Appetizers
March 28, 2007
No April Fool's Day Joke

After 60 years, the chicken is flying the coop. Pollardville Chicken Kitchen Restaurant & Ghost Town, a Highway 99 landmark halfway between Lodi and Stockton, will seat guests for the last time Sunday. Neil and Tracy Pollard are retiring, bringing down the curtain on a nearly 13-acre complex that lured motorists not only with fried chicken but dinner theater, train rides and tours of a veritable Mother Lode gold camp.

Anyone who drive Highway 99 couldn't miss it, principally because of an eight-foot chicken atop an 80-foot tower, wearing a black cowboy hat, hostered sidearm and vest. Another big chicken stood on the ground. The Pollards have until June 30 to get rid of everything. Thus, the complex's showboat is being converted into a temporary general store, where the town's antique furnishings and other memorabilia will be sold over the following two months.

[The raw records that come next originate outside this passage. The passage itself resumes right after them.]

/-- zero: opens a tile. -/
def execZero (t : TArgs) (s : State) : Out :=
  slotRun t.guard
    (fun s => let c := s.curCore; heldTraps c ++ check c.array.tile.isSome .illegal ++ busyTraps c)
    (fun s => s.onCur fun c => { c with array := { c.array with tile := some Tile.opened } }) s

/-- The element codes of a view row at order k; lc2 codes become their weights (12 R216). -/
def Core.streamCodes (c : Core) (d : TileDesc) (k row : Nat) : List (List Nat) :=
  (List.range (k + 1)).map fun q =>
    let cs := c.viewRow d q row
    if d.fmt = 0x0B then (cs.flatMap fun x => lc2Weights c.codebook x).map weightCode else cs

/-- The ply of the block scales of view row r (13 R234). -/
def TileDesc.blkPly (d : TileDesc) (r : Nat) : Nat := d.base + d.span + 3 * r

/-- push: the view row is read at issue; it serves beats issued at issue+2 or later. -/
def execPush (t : TArgs) (s : State) : Out :=
  slotRun t.guard
    (fun s =>
      let c := s.curCore
      let d := c.td t.desc
      let bad := match pairLine d.fmt with
        | none => true
        | some l => !lineJord l c.jord || (t.blk && !lineBlk l)
            || (if l = 5 then 64 < d.cols else 64 * lineG l < d.cols)
      let order := match c.array.tile with
        | some x => x.shifted ≠ 0
        | none => false
      heldTraps c ++ check (bad || d.rows ≤ t.aux / 16 || order) .illegal ++ viewTraps d c.jord t.blk ++ busyTraps c)
    (fun s => s.onCur fun c =>
      let d := c.td t.desc
      let r := t.aux / 16
      let row : ArrayRow := ⟨d.fmt, c.jord, 0x1FC, if t.blk then some (c.blockScales (d.blkPly r)) else none,
        c.streamCodes d c.jord r⟩
      { c with array := { c.array with pushes := c.array.pushes ++ [(c.sched, t.row, row)] } }) s

/-- Traps of the SHIFT part of a beat: view row and tile descriptor given. -/
def shiftTraps (c : Core) (t : TArgs) : List Trap :=
  let d := c.td t.desc
  let bad := match shiftLine d.fmt c.array.rows with
    | none => true
    | some l => !lineJord l c.jord || (t.blk && !lineBlk l) || 64 * lineG l < d.cols
  check (c.array.tile.isNone || bad || d.rows ≤ t.aux / 16) .illegal ++ viewTraps d c.jord t.blk ++ busyTraps c

/-- The SHIFT part of a beat (13 R230, R233). -/
def Core.issueShift (c : Core) (t : TArgs) : Core :=
  let d := c.td t.desc
  let line := (shiftLine d.fmt c.array.rows).getD 0
  let k := c.jord
  let occ := shiftOcc line k (rowsKb c.array.rows)
  let b : Beat := ⟨c.sched, c.sched + 67 + occ, false, t.neg, t.disc, line, d.fmt, k,
    c.streamCodes d k (t.aux / 16), [], if t.blk then some (d.blkPly (t.aux / 16)) else none, false, [], [], []⟩
  let sfmt := match c.array.rows with
    | [] => d.fmt
    | r :: _ => r.2.fmt
  { c with
    array := { c.array with
      beats := c.array.beats ++ [b], busy := c.sched + occ,
      tile := c.array.tile.map fun x =>
        { x with shifted := x.shifted + 1, line := some line, sfmt := sfmt, occ := occ, k := k } } }

/-- The line of an ASSAY: the pairing of the tile's SHIFTs, to which every row that records a format belongs. DESIGN CHOICE (log 13): in
a tile without SHIFTs it is the pairing of the rows, and with no row pushed that of f32; the manual gives none. -/
def Tile.assayLine (x : Tile) (rows : List (Nat × ArrayRow)) : Option Nat :=
  let line := match x.line, rows with
    | some l, _ => some l
    | none, [] => some 1
    | none, r :: _ => pairLine r.2.fmt
  if rows.all fun r => pairLine r.2.fmt == line then line else none

/-- Traps of the ASSAY part of a beat. -/
def assayTraps (c : Core) : List Trap :=
  let bad := match c.array.tile with
    | none => true
    | some x =>
      match x.assayLine c.array.rows with
      | none => true
      | some l => !lineJord l c.jord
  check bad .illegal ++ busyTraps c

/-- The ASSAY part of a beat: streams u, which starts again (13 R236). -/
def Core.issueAssay (c : Core) : Core :=
  match c.array.tile with
  | none => c
  | some x =>
    let line := (x.assayLine c.array.rows).getD 1
    let b : Beat := ⟨c.sched, c.sched + 67 + x.occ, true, false, false, line, 0, x.k, x.u, x.um, none, false, [], [], []⟩
    { c with
      array := { c.array with
        beats := c.array.beats ++ [b], busy := c.sched + x.occ,
        tile := some { x with shifted := 0, u := [], um := [] } } }

/-- Traps of a claim into row r of AD_m (13 R231, R232, 19 R329). -/
def claimTraps (c : Core) (m r : Nat) (ow cks : Bool) : List Trap :=
  let d := c.accDesc m
  match c.array.tile with
  | none => [.illegal]
  | some x =>
    let first := if cks then !x.cksClaimed else !x.claimed.contains r
    let kind := match c.emerging with
      | some b => b.assay ≠ cks || !lineAcc b.line d.fmt
      | none => false
    let k := match c.emerging with
      | some b => b.k
      | none => 0
    check ((!cks && d.rows ≤ r) || kind || first ≠ ow || (x.ad.isSome && x.ad ≠ some m)) .illegal
      ++ check (2048 < d.base + (k + 1) * (d.rows * d.width)) .plyRange
      ++ check c.emerging.isNone .timing

/-- The result of a claim on an accumulator element, and whether it clamps (13 R233, 12 R221). -/
def claimElement (adFmt : Nat) (ow : Bool) (old out : Nat) : Nat × Bool :=
  if 2 ≤ adFmt then
    let x := intVal true 64 out + (if ow then 0 else intVal true 32 old)
    if adFmt = 2 then (intCode 32 x, false)
    else if x < -(2 ^ 31) then (0x80000000, true)
    else if 2 ^ 31 ≤ x then (0x7FFFFFFF, true)
    else (intCode 32 x, false)
  else if ow then (out, false)
  else
    let f := if adFmt = 1 then fF64 else fF32
    (addRound f 0 old [decodeFp f out], false)

/-- The claim part of a beat of core n: the accumulator row is read at issue and lands at issue+2, and the assay accumulators
follow (13 R230, R233, R235); an armed upset inverts its bit in what lands, and fires on the landing cycle (08 R145, R146). A claim
that names the same row before that landing does not fire again. -/
def State.issueClaim (s : State) (m r : Nat) (ow cks : Bool) : State :=
  let n := s.cur
  let c := s.core n
  match c.emerging, c.array.tile with
  | some b, some x =>
    let d := c.accDesc m
    let beats := c.array.beats.filter (· != b)
    let pend : ClaimPend := ⟨c.sched + 2, ow, if cks then none else some r,
      if cks then b.out.mapIdx fun j l => l.mapIdx fun i v => (v, (b.outMag.getD j []).getD i 0)
      else b.side.map fun p => [p]⟩
    if cks then
      let x := { x with ad := some m, adFmt := d.fmt, cksClaimed := true, pend := x.pend ++ [pend] }
      s.updCore n fun c => { c with array := { c.array with beats := beats, tile := some x } }
    else
      let u := s.dbg.upsetCtl.toNat
      let fired := c.items.any fun i => match i.act with | .upsetFire .. => true | _ => false
      let fires := u.testBit 63 && bits u 48 8 = n && bits u 56 2 = m && bits u 32 9 = r && !fired
      let col := bits u 8 6
      let bit := bits u 0 6
      let flip (j l v : Nat) : Nat :=
        if fires && j = 0 && l = col && bit < 4 * d.width then Nat.xor v (2 ^ bit) else v
      let res := (List.range (b.k + 1)).map fun j =>
        let old := c.plyVals (d.ply j r) d.width
        lanes.map fun l =>
          if l < 64 then
            let e := claimElement d.fmt ow (old.getD l 0) ((b.out.getD j []).getD l 0)
            (flip j l e.1, e.2)
          else (0, false)
      let sat := res.any fun l => l.any fun e => e.2
      s.updCore n fun c =>
        let x := { x with
          ad := some m, adFmt := d.fmt, pend := x.pend ++ [pend], isat := x.isat || sat,
          claimed := if x.claimed.contains r then x.claimed else r :: x.claimed }
        let c := { c with array := { c.array with beats := beats, tile := some x } }
        let c := (res.zipIdx).foldl (fun c p =>
          c.push 2 srcT (.land (.plies (d.ply p.2 r) d.width lowLanes (p.1.map fun e => e.1)))) c
        let c := if sat then c.push 2 srcT (.land (.ctlBit 3 8)) else c
        if fires then c.push 2 srcT (.upsetFire m r col) else c
  | _, _ => s

/-- shift. -/
def execShift (t : TArgs) (s : State) : Out :=
  slotRun t.guard (fun s => heldTraps s.curCore ++ shiftTraps s.curCore t) (fun s => s.onCur fun c => c.issueShift t) s

/-- assay. -/
def execAssayBeat (t : TArgs) (s : State) : Out :=
  slotRun t.guard (fun s => heldTraps s.curCore ++ assayTraps s.curCore) (fun s => s.onCur fun c => c.issueAssay) s

/-- A claim that is guarded off drops its row (13 R231), but for an array that a handler finds frozen (09 R163). -/
def dropClaim (s : State) : State :=
  s.onCur fun c => match c.arrayHeld, c.emerging with
    | false, some b => { c with array := { c.array with beats := c.array.beats.filter (· != b) } }
    | _, _ => c

/-- A beat with a claim: guarded off it drops the row that emerges. -/
def claimRun (g : Guard) (checks : State → List Trap) (eff : State → State) (s : State) : Out :=
  match s.curCore.guard g with
  | some false => .next (dropClaim s)
  | _ => slotRun g checks eff s

/-- acc. -/
def execAcc (t : TArgs) (s : State) : Out :=
  claimRun t.guard
    (fun s => heldTraps s.curCore ++ claimTraps s.curCore t.desc (t.aux / 16) t.ow t.cks)
    (fun s => s.issueClaim t.desc (t.aux / 16) t.ow t.cks) s

/-- The traps of two parts of a beat in the order of 09 R162. -/
def trapsOf (a b : List Trap) : List Trap :=
  sortBy (fun x y => decide (x.order ≤ y.order)) (a ++ b)

/-- shift.acc. -/
def execShiftAcc (t : TArgs) (s : State) : Out :=
  claimRun t.guard
    (fun s =>
      let c := s.curCore
      heldTraps c ++ trapsOf (shiftTraps c t) (claimTraps c (t.aux % 4) t.row t.ow t.cks))
    (fun s => (s.issueClaim (t.aux % 4) t.row t.ow t.cks).onCur fun c => c.issueShift t) s

/-- assay.acc. -/
def execAssayAcc (t : TArgs) (s : State) : Out :=
  claimRun t.guard
    (fun s =>
      let c := s.curCore
      heldTraps c ++ trapsOf (assayTraps c) (claimTraps c (t.aux % 4) t.row t.ow t.cks))
    (fun s => (s.issueClaim (t.aux % 4) t.row t.ow t.cks).onCur fun c => c.issueAssay) s

/-- The FMT of a view that takes a copy of an accumulator (13 R238). -/
def copyFmt (adFmt : Nat) : Nat := if adFmt = 0 then 2 else if adFmt = 1 then 1 else 0x0F

/-- Traps of drain (13 R232, R238); the AD's FMT is still of the tile's pairing (13 R228). -/
def drainTraps (c : Core) (m r : Nat) (cks : Bool) (d : TileDesc) (vr : Nat) : List Trap :=
  let a := c.accDesc m
  match c.array.tile with
  | none => [.illegal]
  | some x =>
    let order :=
      if cks then
        x.shifted ≠ 0 || c.array.beats.any (fun b => c.sched < b.emerge) || !x.cksClaimed
          || x.claimed.any fun q => !x.drains.any fun e => e.row = q
      else !x.claimed.contains r || x.drains.any fun e => e.row = r
    check (order || x.ad ≠ some m || !lineAcc (accLine x.adFmt) a.fmt || d.fmt ≠ copyFmt a.fmt || d.cols < 64 || d.rows ≤ vr || (!cks && a.rows ≤ r)) .illegal
      ++ check (2048 < a.base + (x.k + 1) * (a.rows * a.width) || 2048 < d.base + (x.k + 1) * d.span) .plyRange

/-- drain: the row is read at issue and its copy lands at issue+4; the checksum drain closes the tile and its verdict falls
at issue+6 (13 R230, R238, R241). -/
def execDrain (t : TArgs) (s : State) : Out :=
  let m := t.desc % 4
  let r := t.desc / 4 * 128 + t.row
  let vr := t.aux / 16
  slotRun t.guard
    (fun s => let c := s.curCore; heldTraps c ++ drainTraps c m r t.cks (c.td (t.aux % 16)) vr)
    (fun s => s.onCur fun c =>
      match c.array.tile with
      | none => c
      | some x =>
        let a := c.accDesc m
        let d := c.td (t.aux % 16)
        let js := List.range (x.k + 1)
        let codes := js.map fun j =>
          if t.cks then (x.cksAcc.getD j []).map fun p => p.1 else (c.plyVals (a.ply j r) a.width).take 64
        let copies := js.map fun j => d.ply j vr 0
        let c := (codes.zip copies).foldl (fun c p =>
          c.push 4 srcT (.land (.plies p.2 a.width lowLanes (p.1 ++ List.replicate 64 0)))) c
        if t.cks then
          let x := { x with cks := some c.sched, pend := [] }
          { c with array := { c.array with tile := none, closing := c.array.closing ++ [x] } }
        else
          let check := ((x.acc.find? fun e => e.row = r).map fun e => e.sums).getD []
          let x := { x with drains := x.drains ++ [⟨r, js.map fun j => a.ply j r, copies, codes, check⟩] }
          { c with array := { c.array with tile := some x } }) s

end Sys2Proof.Machine
end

The Pollards already have sold the 1897 brick jail from Jamestown, Tuolumne Co., and the 1928 post office from Mountain Ranch, Calaveras Co. They are to be dismantled, returned to their original communities and restored, says Neil Pollard. His father bought the wood post office, which at 6-feet-by-8-feet reputedly is the smallest post office in the country, about 1957 and had it moved to Pollardville. He did the same with the jail about 1964.

The Pollards themselves will end up at their second home in Mountain Ranch. So will one of the chickens. "My wife wants some memorabilia from the place," says Neil Pollard, unsure just where he will put the chicken. The other is being taken by the couple's daughter, who likely will move it to Lockeford, where she has one restaurant and is preparing to open another; it probably will end up at one of them, speculates her father.

"After June 30, whatever is left here will be bulldozed," says Neil Pollard, who sold the site to a developer last year. Homes are to be built on the property.

The restaurant will be open for the last time 11 a.m. to 8 p.m. Sunday. The kitchen will continue to operate for another couple of months, but for take-out only.

Neil Pollard's parents, Ray and Ruth Pollard, opened the original Chicken Kitchen in 1944 in Castro Valley. They moved to Stockton in 1946 and for the next 10 years ran the restaurant on the west side of Highway 99. In late 1957 them moved to the east side. "We closed one night over there and opened the next morning here," recalls Neil Pollard.